Before I lived in a more solidly Khmer area. To travel around I would hop on the back of a motto* and pay to go where I wanted. My most frequent journey was to work for which I paid $2 and led, I have been told, to my nickname in the alley where I lived ‘bi dollars’ – $2 in Khmer. They might have carried on taking the piss out of me as $2 after I got the bike but I do not know!
4th March 2017, a few days before the actual day, and we went to a bike street in Phnom Penh to look for a bike. One street with shop after shop selling bikes and little else.
I was looking for a street bike, nothing fancy, preferably white with black trim. One was found but the saddle was too low so an extension was added and the same happened with the handle-bars. A quick test ride and the bike was bought and given to me. We went off and cycled to a bar I had recently been to, to welcome back a friend just returned to Phnom Penh, but we would not normally have gone to together as it would have involved planning, getting a tuk-tuk, etc. Having a bike had already improved my life.
Subsequently I learned the joys of cycling in Phnom Penh, to work or for pleasure. When
I talk about it people ask me about the danger of the traffic in Phnom Penh. Yet, for me, it is the safest city I have cycled in. In the UK, France or Australia the traffic is all so orderly and managed that it goes so fast. As a cyclist it can be quite frightening. However the traffic here is chaos. A vehicle or motto can come at you in any direction at any time. As a result the cars, coaches and lorries drive slowly. All the road users are looking out for everyone else. It is chaos, but it is an elegant chaos.
So I started to save my $2 a journey to work – $24 a week, nearly $100 a month! I have also improved my fitness. Phnom Penh is a city you cannot walk around easily, with
relatively cheap and easy to get mottos and tuk-tuks, the lack of pavements, and the temperature hardly anyone walks anywhere. As an example, the summer before coming here I was physically active for more than an hour and a half a day whereas, even with the walking around at work, it was less than 30 minutes a day. Together with the cheap beer it resulted in my weight going from 85ish kilos to almost 100, despite my attempts at swimming. I am active for more than 70 minutes most days now and my weight, despite the cheap beer, is now reducing again.

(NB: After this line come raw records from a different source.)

/-- R80, R82, R93: a POST for its own partition's other field goes there as an event message, one whose field lies outside is refused with 0x3132; the loss of an event message sets CS_ERR bit 1
and stops the partition's graph; a write of ones in an IDLE graph clears CS_ERR, and CS_ERR_NODE with its last bit; in another it does nothing. -/
def Claims.PostsAndErrors : Prop :=
  ∀ (s : State) (f k li g v : Nat) (p : Packet) (r : DWord), f < 72 → li < 1280 → s.arriving k = some p →
    (p.src = .core (coreId f li) → p.dst = .field f → p.bus = true → p.body = .post r → bits r.toNat 63 62 = 0 → g = bits r.toNat 46 40 →
      (g < 72 → g ≠ f → s.partOf f ≠ none → s.partOf g = s.partOf f →
        ∃ t, exec (.postReceive k none) s = .next t ∧ t.cores = s.cores ∧ t.fields = s.fields ∧
          t.net = dropAt s.net k ++
            [{ ctlPacket (.field f) (.field g) 3 (s.partOf f) p.task 0 (.event r) with at' := s.tstamp }]) ∧
      (72 ≤ g →
        ∃ t, exec (.postReceive k none) s = .next t ∧ t.cores = s.cores ∧ t.fields = s.fields ∧
          t.net = dropAt s.net k ++
            [{ busPacket (.field f) (.core (coreId f li)) p.task 0 (.syncAns 0x3132 0 0 0) with at' := s.tstamp }])) ∧
    (∀ target q, p.dst = .field f → p.body = .lost 0x3143 target (.event r) → s.partOf f = some q → (s.part q).graph = .running →
      ∃ t, exec (.eventLost k) s = .next t ∧ (Claims.cis t f).err = (Claims.cis s f).err ||| 2 ∧ t.faultCount = (s.faultCount + 1) % 2 ^ 32 ∧
        ((t.part q).graph = .stopping ∨ (t.part q).graph = .idle)) ∧
    (s.graphOf f ≠ .idle → exec (.csErrClear f v) s = .next s) ∧
    ((s.field f).clk.md = .on → s.graphOf f = .idle →
      ∃ t, exec (.csErrClear f v) s = .next t ∧ t = s.setField f { s.field f with cis := Claims.cis t f } ∧
        (Claims.cis t f).err = (Claims.cis s f).err - ((Claims.cis s f).err &&& v) ∧
        (Claims.cis t f).errNode = (if (Claims.cis t f).err = 0 then 0 else (Claims.cis s f).errNode) ∧ (Claims.cis t f).mem = (Claims.cis s f).mem)

/-! ### Counter pairs, barrier groups and the deadlock detector -/

/-- A pair operation `op` of core `c` for pair `i` of field `f`, on the given side, is the packet `p` at place `k`, arrived at a running pair unit. -/
def Claims.pairReaches (s : State) (k f c i n : Nat) (consumer : Bool) (op : SyncKind) (p : Packet) : Prop :=
  s.arriving k = some p ∧ p.src = .core c ∧ p.dst = .field f ∧ p.body = .syncOp op consumer n i ∧ (s.field f).clk.md = .on ∧ i < 4096

/-- R96, R99, R101 to R103: at a pair without error an ADVANCE that fits counts up its side, 2^32 - 1 at most, and is progress; with no WAIT registered nothing is answered.
One that passes DEPTH or P sets ERR with its cause, counts the fault and is refused; at a pair with ERR every ADVANCE is refused with that cause. -/
def Claims.AdvanceCounts : Prop :=
  ∀ (s : State) (k f c i n : Nat) (consumer : Bool) (p : Packet) (x : Pair) (cmd : Instr), Claims.pairReaches s k f c i n consumer .advance p →
    cmd = (if consumer then .consumerAdvance { k := k, other := none } else .producerAdvance { k := k, other := none }) → x = s.pair f i →
    (x.err = false → x.sat = false → n ≠ 0 → x.waitP = none → x.waitC = none → (if consumer then x.c else x.p) + n ≤ 0xFFFFFFFF →
      (if consumer then x.c + n ≤ x.p else x.p + n ≤ x.c + s.depth f i) →
      ∃ t, exec cmd s = .next t ∧ t.net = dropAt s.net k ∧ t.cores = s.cores ∧ t.faultCount = s.faultCount ∧ (∀ g, g ≠ f → t.field g = s.field g) ∧
        (∀ j, t.pair f j = if j = i then (if consumer then { x with c := x.c + n } else { x with p := x.p + n }) else s.pair f j) ∧
        (t.field f).syn.progress = ((s.field f).syn.progress + 1) % 2 ^ 32) ∧
    (x.err = false → x.sat = false → n ≠ 0 → x.waitP = none → x.waitC = none → (if consumer then x.c else x.p) + n ≤ 0xFFFFFFFF →
      ¬ (if consumer then x.c + n ≤ x.p else x.p + n ≤ x.c + s.depth f i) →
      ∃ t, exec cmd s = .next t ∧ t.cores = s.cores ∧ t.faultCount = (s.faultCount + 1) % 2 ^ 32 ∧
        t.pair f i = { x with err := true, cause := if consumer then 0x3161 else 0x3160 } ∧ (∀ j, j ≠ i → t.pair f j = s.pair f j) ∧
        ∃ a, t.net = dropAt s.net k ++ [a] ∧ a.dst = .core c ∧ a.tag = p.tag ∧ a.task = p.task ∧
          a.body = .syncAns (if consumer then 0x3161 else 0x3160) 0 0 0) ∧
    (x.err = true → x.waitP = none → x.waitC = none →
      ∃ t a, exec cmd s = .next t ∧ t.net = dropAt s.net k ++ [a] ∧ t.cores = s.cores ∧ t.parts = s.parts ∧ t.faultCount = s.faultCount ∧
        (∀ g, t.field g = s.field g) ∧ a.dst = .core c ∧ a.body = .syncAns x.cause 0 0 0)

/-- R98, R99: where a pair unit accepts the consumer's and the producer's ADVANCE in one SCLK, through its field-local port and the mesh, both counts are updated, the consumer's first, before the
registered WAITs are looked at. -/
def Claims.BothAdvancesCount : Prop :=
  ∀ (s : State) (k j f c d i n m : Nat) (p q : Packet) (x : Pair) (w : Waiter), Claims.pairReaches s k f c i n true .advance p →
    Claims.pairReaches s j f d i m false .advance q → fieldOf c = f → fieldOf d ≠ f → x = s.pair f i → x.err = false → x.sat = false →
    n ≠ 0 → m ≠ 0 → x.c + n ≤ x.p → x.p + m ≤ x.c + n + s.depth f i → x.p + m ≤ 0xFFFFFFFF → x.waitC = none → x.waitP = some w →
    w.n + (x.p + m - (x.c + n)) ≤ s.depth f i →
    ∃ t a, exec (.consumerAdvance { k := k, other := some j }) s = .next t ∧
      t.net = (if k < j then dropAt (dropAt s.net j) k else dropAt (dropAt s.net k) j) ++ [a] ∧ t.cores = s.cores ∧
      t.pair f i = { x with p := x.p + m, c := x.c + n, waitP := none } ∧ a.dst = .core w.core ∧ a.body = .syncAns 0 0 (x.p + m) (x.c + n)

On a bike you can see things you do not see in a tuk-tuk, especially the new Indian ones or even on the back of a motto. I have witnessed more about daily life in Phnom Penh from my saddle than I would have otherwise.
Not everything is perfect. In the rainy season I would get a mud trail up my back and had
to fit mudguards which detracted from the clean, lean, lines of the machine. Too many people I know have had their bikes stolen so it is necessary to lock it up and keep it visible. Some places where people park their mottos, which have security watching over them, will not accept bikes as they are not thought to be serious. I have always lived on the 2nd floor so it is either a case of paying a few dollars a week for parking or carrying it upstairs, however, as a friend commented, it is useful upper-body exercise too! Finally, the way I ride puts pressure on the brakes and handle-bars. The later had recently become lose but a nearby garage tightened them up for free. More worryingly I seem to get through a set of brake-blocks a month. I accelerate fast from junctions, to get through them quickly before I can get hit by something coming from another direction, which also calls for sharp breaking. This wears the brakes. And this has been costing me around $6 a month for new brakes. This week they had got bad again and I had to use my feet to stop a couple of times so, on my day off, back to bike street for new
brakes. These cost $10 and I was assured they were better than the cheap brakes I had before.
So, despite the caveats mentioned in the last paragraph, I still value the bike for the freedom it has bought me to go where I want, when I want. My main regret is that I have not used it to visit places further away in Phnom Penh. It has extended the area of places I regularly go, but I have not managed to do things like join Phnom Penh Easy Riders for a visit out of the city, or the Hash on one of their rides. So I’m richer, fitter and have witnessed more of life in Phnom Penh than I otherwise would have. All from the saddle of ‘My White Bicycle.’